African American Californians, or Black Californians are residents of the state of California who are of African ancestry. According to 2019 United States Census Bureau estimates, those identified solely as African American or black constituted 5.8% or 2,282,144 residents in California. Including an additional 1.2% who identified as having partial African ancestry, the figure was 7.0% (2.8 million residents). As of 2021, California has the largest multiracial African American population by number in the United States. 

The Black community is prevalent in Alameda, Contra Costa, San Francisco, and Solano Counties in the San Francisco Bay Area, Sacramento County, and San Joaquin County. In Southern California, the population is concentrated in Los Angeles County, San Bernardino County, and San Diego County.

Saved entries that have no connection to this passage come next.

-- ==== Sys2Proof/Machine/Alerts.lean ====
section
/-! DEFINITION. Raising an alert: suppression, the STOP test, merge, insertion and eviction (R139 to R149). -/

namespace Sys2Proof.Machine

/-- The level a kind holds in the table (R139). -/
def AlertUnit.level (u : AlertUnit) (k : AlertKind) : Fin 8 := u.levels[k.index.val]

/-- Two alerts have the same coalescing key: kind, cell, slot and index, an absent field matching only an absent one
(R142). -/
def Alert.sameKey (a b : Alert) : Bool :=
  a.kind == b.kind && a.cell == b.cell && a.slot == b.slot && a.index == b.index

/-- An entry after a repeat is merged into it at time `now`: one more occurrence, the new last time and value, and
the new wafer key when the alert carries one (R144). -/
def AlertEntry.merge (e : AlertEntry) (a : Alert) (now : Word) : AlertEntry :=
  { e with
    alert := { e.alert with value := a.value, key := match a.key with | some k => some k | none => e.alert.key }
    occ := satAdd e.occ 1
    lastTime := now }

/-- A new entry for an alert (R141). -/
def newEntry (a : Alert) (level : Fin 8) (now : Word) : AlertEntry :=
  { alert := a, level := level, firstTime := now, lastTime := now, occ := 1 }

/-- Insert an entry behind every entry of its level or higher and ahead of every lower one (R145). -/
def insertEntry (q : List AlertEntry) (e : AlertEntry) : List AlertEntry :=
  q.takeWhile (fun x => decide (e.level ≤ x.level)) ++ e :: q.dropWhile (fun x => decide (e.level ≤ x.level))

/-- The lowest stored level among the entries, λ in R146. -/
def lowestLevel (q : List AlertEntry) : Fin 8 := q.foldr (fun e m => min e.level m) 7

/-- Discard the entry of a level that was inserted most recently: the last of that level (R145, R146). -/
def discardNewest (q : List AlertEntry) (level : Fin 8) : List AlertEntry :=
  (q.reverse.eraseP fun e => e.level == level).reverse

/-- The queue after a raise that is not suppressed (R144 to R146). -/
def queueRaise (q : List AlertEntry) (a : Alert) (level : Fin 8) (now : Word) : List AlertEntry :=
  if q.any fun e => e.alert.sameKey a then
    q.map fun e => if e.alert.sameKey a then e.merge a now else e
  else if q.length < Config.alertCap then insertEntry q (newEntry a level now)
  else if lowestLevel q < level then insertEntry (discardNewest q (lowestLevel q)) (newEntry a level now)
  else q

/-- Set a cell's STOP latch (R32). -/
def State.setStop (s : State) (c : CellId) : State := s.modCell c fun k => { k with stopLatch := true }

/-- The level of cell c's STOP line, true when it is asserted: it follows the STOP latch, and is deasserted while RESET_N
is held (R32). RESET_N is asserted and released within one POWER_ON_RESET, so the line while it is held is this
function at `resetHeld`, of any state (notes/assumptions/28.md). -/
def State.stopLine (s : State) (resetHeld : Bool) (c : CellId) : Bool := !resetHeld && (s.cell c).stopLatch

/-- The STOP test of a raise at a level: an alert that carries a cell, at or above the threshold, sets the cell's
latch (R148). -/
def State.stopTest (s : State) (a : Alert) (level : Fin 8) : State :=
  match a.cell with
  | none => s
  | some c => if s.alerts.threshold.val ≤ level.val then s.setStop c else s

/-- Raise an alert: suppressed at level 0 (R143), else the STOP test and then the queue. -/
def State.raise (s : State) (a : Alert) : State :=
  if s.alerts.level a.kind = 0 then s
  else (s.stopTest a (s.alerts.level a.kind)).withAlerts
    { s.alerts with queue := queueRaise s.alerts.queue a (s.alerts.level a.kind) s.time }

/-- Raise several alerts in order. -/
def State.raiseAll (s : State) (as : List Alert) : State := as.foldl State.raise s

end Sys2Proof.Machine
end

California also has a growing Afro-Caribbean and Sub Saharan African population to the United States. Most Sub Saharan Africans in California come from Ethiopia and Eritrea. Many Ethiopians live in Little Ethiopia in West Los Angeles. California has one of the highest concentrations of black Sub Saharan Africans. 41,249 Afro-Asians live in California. There is a Blaxican community in California. There is also a growing Blaxican population in Los Angeles. California claimed 113,255 Sub Africans in 2000. They came from Ethiopia, Nigeria, and South Africa. There is also a sizable Jamaican, Haitian, Caribbean, Afro-Latino, and Afro-Belizean population in California. There is also a small Bahamian, Barbadian, Bermudan, British West Indian, Dutch West Indian, and Trinidadian population in California. 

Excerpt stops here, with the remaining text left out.